Segment Start: Material to process

/-- Check 8: sections, counts, sizes, CRCs and contents (R41, R42, R548; 04 R120, R129, R148). -/
def contentOk (b : List Byte) : Bool :=
  let dir := imgDir b
  let tab := parseImage b
  let count (t i : Nat) : Nat := (dir.filter (fun x => x.typ == t && x.inst == i)).length
  let size (t i n : Nat) : Bool := (sections b t i).all (fun x => x.length == n)
  let sized (t : Nat) : Nat := (dir.filter (fun x => x.typ == t)).map (·.len) |>.sum
  let total (d : Nat) : Nat := (dir.filter (fun x => x.dest == d)).map (·.len) |>.sum
  dir.all (fun x => (match typeForm x.typ with
      | some (d, n) => x.dest == d && decide (x.inst < n)
      | none => false) &&
    x.off % 4096 == 0 && decide (4096 ≤ x.off) && decide (x.off + x.len ≤ imgLen b) && x.crc == (crc32c (secData b x)).toNat) &&
  disjointSects dir &&
  count 0x0001 0 == 1 && count 0x0002 0 == 1 && count 0x0003 0 == 1 && count 0x0007 0 == 1 && count 0x0008 0 == 1 &&
  decide (count 0x0009 0 ≤ 1) && size 0x0001 0 4096 && size 0x0002 0 262144 && size 0x0003 0 256 &&
  sized 0x0007 % 16 == 0 && decide (sized 0x0007 ≤ 16384) && sized 0x0009 % 16 == 0 && decide (sized 0x0009 ≤ 4096) &&
  sized 0x0008 % 8 == 0 && decide (sized 0x0008 + sized 0x0009 ≤ 1048576) &&
  decide (total 0 + overlayBytes tab ≤ 16515072) && decide (total 1 ≤ 1048576) &&
  (List.range 16).all (fun g => match tget tab.geoms g with
    | some x =>
      let n := if x.m = 0 then 0 else 1
      count 0x0004 g == n && count 0x0006 g == n && size 0x0004 g (x.m * x.k) &&
      size 0x0006 g ((x.w + x.w * (x.w - 1) / 2) * 160) && geomRowOk (slice (section1 b 0x0003 0) (16 * g) 16)
    | none => count 0x0004 g == 0 && count 0x0006 g == 0 && geomRowOk (slice (section1 b 0x0003 0) (16 * g) 16)) &&
  (List.range 8).all (fun p => poolOk (section1 b 0x0001 0) p tab.geoms && (match tget tab.pools p with
    | some e =>
      let w (g : Nat) : Nat := ((tget tab.geoms g).map Geom.w).getD 0
      count 0x000B p == 1 && size 0x000B p 32 && limitsOk p tab (section1 b 0x000B p) && decide (count 0x000A p ≤ 1) &&
      (match (sections b 0x000A p).head? with
       | some t => count 0x0005 p == 2 && targetOk p tab t &&
         (sections b 0x0005 p).map (·.length) == [4096 * w e.geom, 4096 * w (byteAt t 1)]
       | none => (sections b 0x0005 p).map (·.length) == [4096 * w e.geom])
    | none => count 0x000B p == 0 && count 0x000A p == 0 && count 0x0005 p == 0)) &&
  volsOk (section1 b 0x0002 0) tab &&
  decide (memberTotal tab ≤ 128) && switchesOk tab

/-! ## Compatibility: check 9 (02 R50, R553; 09 R353, R354) -/

/-- Whether a volume holds dirty sectors or lost extents (R50). -/
def volHeld (v : Nat) (s : State) : Bool :=
  !(dirtyPlaces (some v) s).isEmpty || !(vaultPlaces (some v) s).isEmpty || s.mem.lostE.any (fun e => e.volume == v)

/-- Whether a pool's source layout is kept: members, geometry and roll table with its shape. -/
def samePool (p : Nat) (old new : PlanTab) : Bool :=
  match tget old.pools p, tget new.pools p with
  | some a, some b => a.n == b.n && a.members == b.members && a.geom == b.geom && tget old.geoms a.geom == tget new.geoms b.geom &&
    a.q == b.q && a.nblocks == b.nblocks && tget old.roll p == tget new.roll p
  | _, _ => false

/-- R354: a reshape that waits or walks finds its target section and both roll tables unchanged. -/
def sameTarget (p : Nat) (old new : PlanTab) : Bool :=
  (tget old.targets p).isSome && (tget old.targets p).map (·.bytes) == (tget new.targets p).map (·.bytes) &&
  tget old.roll p == tget new.roll p && tget old.roll (p + 8) == tget new.roll (p + 8)

/-- Whether a volume has dirty sectors in the shadow, by the layout of an image. -/
def shadowHeld (v : Nat) (t : State) : Bool :=
  t.cache.shadow.any (fun (x, h) => (secsOf h.dirty).any (fun i =>
    volOfRow h.pool (secOfLine h.pool (tagLine x { lineHi := h.lineHi, pool := h.pool }) i t).1 t == some v))

/-- R50 against the image of plan SRAM. -/
def compatRunning (new : PlanTab) (s : State) : Bool :=
  let old := tab s
  (poolIds s).all (fun p => samePool p old new && (let st := (poolRec p s).reshape.st
    !(st == 1 || st == 2) || sameTarget p old new)) &&
  old.vols.all (fun (v, a) => match tget new.vols v with
    | some b => a.pool == b.pool && a.startRow == b.startRow && decide (a.sectors ≤ b.sectors)
    | none => !(volHeld v s || shadowHeld v s))

/-- Lines with dirty sectors in the vault index or the dirty shadow, with a sector of each (R553). -/
def heldLines (s : State) : List (Nat × Nat × Nat) :=
  (idxLines s).flatMap (fun (l, line) => (secsOf (unrestoredMask l line s)).map (fun i => (l, line, i))) ++
  s.cache.shadow.flatMap (fun (x, h) => (secsOf h.dirty).map (fun i =>
    (h.pool, tagLine x { lineHi := h.lineHi, pool := h.pool }, i)))

/-- Whether every dirty sector and every loss record lies in a volume of an image, the one that the record names: what R553
asks of the volumes where no active image tells their places (log entry 74). -/
def heldCovered (new : PlanTab) (s : State) : Bool :=
  let t : State := { s with plan.tab := some new }
  (heldLines s).all (fun (l, line, i) => (volOfRow l (secOfLine l line i t).1 t).isSome) &&
  s.cache.lostW.all (fun (k, e) => (secsOf e.mask).all (fun i =>
    volOfRow (k / 2 ^ 43) (secOfLine (k / 2 ^ 43) (k % 2 ^ 43) i t).1 t == some e.volume)) &&
  s.mem.lostE.all (fun e => volOfRow e.pool e.row t == some e.volume)

/-- R553 against what the module keeps in non-volatile memory; volumes are held against the active image of the ledger, where
it can be read. -/
def compatStored (new : PlanTab) (s : State) : Bool :=
  let old := match s.led.active with
    | some b => parseImage b
    | none => {}
  let sOld : State := { s with plan.tab := some old }
  s.mem.pools.all (fun (p, r) =>
    let done := r.reshape.st == 3
    match (if done then (tget new.pools (p + 8)).or (tget new.pools p) else tget new.pools p) with
    | some e => e.serial == r.serial && e.n == r.n && e.geom == r.geom && e.fallow == r.fallow && e.format == r.format &&
      (!(r.reshape.st == 1 || r.reshape.st == 2) || sameTarget p old new || new.hash == r.reshape.hash)
    | none => false) &&
  (s.led.active.isSome || heldCovered new s) &&
  old.vols.all (fun (v, a) =>
    !(volHeld v sOld || shadowHeld v sOld || s.cache.lostW.any (fun e => e.2.volume == v)) ||
    (match tget new.vols v with
     | some b => a.pool == b.pool && a.startRow == b.startRow && a.sectors == b.sectors
     | none => false))

/-- Every pool whose reshape is done is described by its target (R353). -/
def doneTargets (s : State) (t : PlanTab) : PlanTab :=
  s.mem.pools.foldl (fun t (p, r) =>
    if r.reshape.st == 3 && r.reshape.hash == t.hash && (tget t.targets p).isSome then adoptTab p t else t) t

/-- The image that the module runs; where none runs, the active image of the ledger, if it can be read (log entry 74). -/
def baseImage (s : State) : Option PlanTab :=
  match s.plan.tab with
  | some t => some t
  | none => (s.led.active.filter (fun b => headerOk b && contentOk b)).map (fun b => doneTargets s (parseImage b))

/-- SOURCE_HASH of every reshape target of a new image names the image that last described the source layout (09 R345): the one that
runs, or, for a reshape that it holds already, the one that its own target section names. -/
def sourcesOk (new : PlanTab) (s : State) : Bool :=
  match baseImage s with
  | none => true
  | some old => new.targets.all (fun (p, t) => t.sourceHash == padTo 32 old.hash || (tget old.targets p).map (·.bytes) == some t.bytes)

/-- Checks 2 to 9 of R49 as they apply to a transfer, to the peer's image at a joint commit, to a stored image. The
answer is the status and the reason of the first failure. At a joint commit and at boot, COHORT of a pair image may
name either node (log entry 31). No check refuses an IMAGE_SEQ of 0 while no image is active (log entry 74). -/
def imageBad (transfer : Bool) (cohorts : List Nat) (check9 : PlanTab → State → Bool) (b : List Byte) (s : State) :
    Option (BitVec 16 × Nat) :=
  if !headerOk b then some (0x0301, 0x0002)
  else match signerKey b s.led.keys with
    | none => some (0x0401, 0x0003)
    | some k =>
      if !Config.slhDsaVerify k (b.take (imgLen b)) (slice b (imgLen b) sigLen) then some (0x0301, 0x0004)
      else if transfer && (match s.led.active with
          | some a => decide (imgSeq b ≤ imgSeq a)
          | none => false) then some (0x0301, 0x0005)
      else if !cohorts.contains (leAt b 24 4) then some (0x0301, 0x0006)
      else if bitN (leAt b 28 4) 0 != s.led.paired then some (0x0301, 0x0007)
      else if !contentOk b || (transfer && !sourcesOk (parseImage b) s) then some (0x0301, 0x0008)
      else if !check9 (parseImage b) s then some (0x0301, 0x0009)
      else none

/-- Check 9 for a new image: R50 against the running image, or the active one while none runs; R553 where there is neither. -/
def check9 (new : PlanTab) (s : State) : Bool :=
  match baseImage s with
  | some old => compatRunning new { s with plan.tab := some old }
  | none => compatStored new s

/-- PLAN_COMMIT's checks, in order (R49). -/
def stagedBad (s : State) : Option (BitVec 16 × Nat) :=
  let b := s.led.staging
  if b.length != imgLen b + sigLen || decide (20 * 1048576 < imgLen b) then some (0x0002, 0x0001)
  else imageBad true [s.led.cohort] check9 b s

/-- The cohort nodes that a stored or joint image may name. -/
def imageNodes (s : State) : List Nat := if s.led.paired then [s.led.cohort, s.led.peer] else [s.led.cohort]

/-! ## Load (02 R51, R52) -/

/-- The commit: the image becomes active, the active one previous (R51); the switch follows. -/
def commitImage (b : List Byte) (s : State) : State :=
  ledCommit { s with led.previous := s.led.active, led.active := some b, led.fallback := false, plan.switching := true }

/-- The label of a member here that says it is of a pool, created by this module or its pair, and not retired. -/
def olderLabel (p : Nat) (s : State) : Option (List Byte) :=
  (s.mem.ports.filter (fun e => e.2.present)).findSome? (fun e => e.2.label.bind (fun b =>
    if byteAt b 24 == p && leAt b 32 8 == (poolEnt p s).serial && !bitN (leAt b 6 2) 0 &&
      (leAt b 16 4 % 2 ^ 18 == s.led.cohort || (bitN (leAt b 20 4) 31 && leAt b 20 4 % 2 ^ 18 == s.led.cohort)) then some b
    else none))

/-- Whether members hold labels of a pool that the ledger has no record of: an older module ran it (04 R169, log entry 17). It is
served once the image runs that the labels name. -/
def olderPool (p : Nat) (s : State) : Bool := s.jnl.restorePools.contains p || (olderLabel p s).isSome

/-- A slot of a new pool takes the blank member at its expected port: labelled and prepared (04 R143, R165). The label goes to both
copies, with one LABEL_GEN (log entry 85). -/
def takeBlank (p n : Nat) (s : State) : State :=
  let q := expectedPort p n s
  if (mport q s).cls = .foreign 2 && (mport q s).id.any (fun i => fits p i s) then
    let s := updSlot p n (fun r => { r with port := some q }) s
    let s := updMport q (fun m => { m with cls := .serving p n }) (slotTo p n .online 0x12 s)
    writeLabel p n false true (prepare p n true (joinMember p n q true s))
  else s

/-- A new pool belongs to the node that the image names (log entry 32); its owner takes the blank members at the
expected ports, and the other module of a pair finds them by the labels that they get (04 R167, R168). A pool that an older module
ran keeps its members: they are discovered, and its journal and regions come from the anchors (04 R169, 07 R293). -/
def createPool (p node : Nat) (s : State) : State :=
  let e := poolEnt p s
  let fresh : PoolRec :=
    { serial := e.serial, n := e.n, geom := e.geom, fallow := e.fallow, format := e.format,
      owner := node, epoch := 1, home := ((olderLabel p s).map (fun b => leAt b 16 4 % 2 ^ 18)).getD node,
      discovery := false, patrol := { dueFrom := opSeconds s } }
  let older := olderPool p s
  let s := updPool p (fun _ => { fresh with discovery := older }) s
  let s := { s with jnl.shift := tset s.jnl.shift p (regionShift (rowsOf p s)) }
  if older then
    ledCommit { s with jnl.restorePools := nins s.jnl.restorePools p,
                       mem.discoveryAt := if s.dev.ready then some (s.mem.discoveryAt.getD s.now) else s.mem.discoveryAt }
  else ledCommit (if owns p s then (usedSlots p s).foldl (fun s n => takeBlank p n s) s else s)

/-- The members found so far of a pool that an image makes a pair pool register, and the owner reserves them (10 R364, R365). -/
def joinMembers (p : Nat) (s : State) : State :=
  (poolRec p s).slots.foldl (fun s (n, r) => match r.port with
    | some q => joinMember p n q (owns p s) s
    | none => s) s

/-- Put an image into plan SRAM and the program store: cached schedules of changed geometries go, fences end, new pools
are made (R52, R111). The target of a reshape that is done under this image stands as the pool's layout; one that waits or walks has
this image for its target's; another target section starts a reshape (09 R345, R353, R354). -/
def loadImage (b : List Byte) (s : State) : State :=
  let old := tab s
  let new := doneTargets s (parseImage b)
  let kept (g : Nat) : Bool := tget old.geoms g == tget new.geoms g && tget old.coeff g == tget new.coeff g
  let s := { s with
    plan.tab := some new, plan.cache := s.plan.cache.filter (fun e => kept (e.1 / 2 ^ 64)),
    plan.fencedDisp := [], plan.fencedRout := [], plan.badWords := [], plan.reloading := [] }
  let s := (poolIds s).foldl (fun s p =>
    if (tget s.mem.pools p).isNone then createPool p (leAt b 24 4) s
    else if pairPool p s && !(tgetD old.pools p {}).dual then joinMembers p s
    else s) s
  (poolIds s).foldl (fun s p =>
    if (tget new.targets p).isNone then s
    else if (poolRec p s).reshape.st = 1 ∨ (poolRec p s).reshape.st = 2 then updPool p (fun x => { x with reshape.hash := new.hash }) s
    else updPool p (fun x => { x with reshape := { st := 1, hash := new.hash, rows := (tgetD new.targets p {}).rows } }) s) s

end Sys2Proof.Machine
end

Segment End: Material to process

Lines that hold the word "olderPool" are the ones to copy from the entries above.

def olderPool (p : Nat) (s : State) : Bool := s.jnl.restorePools.contains p || (olderLabel p s).isSome
  let older := olderPool p s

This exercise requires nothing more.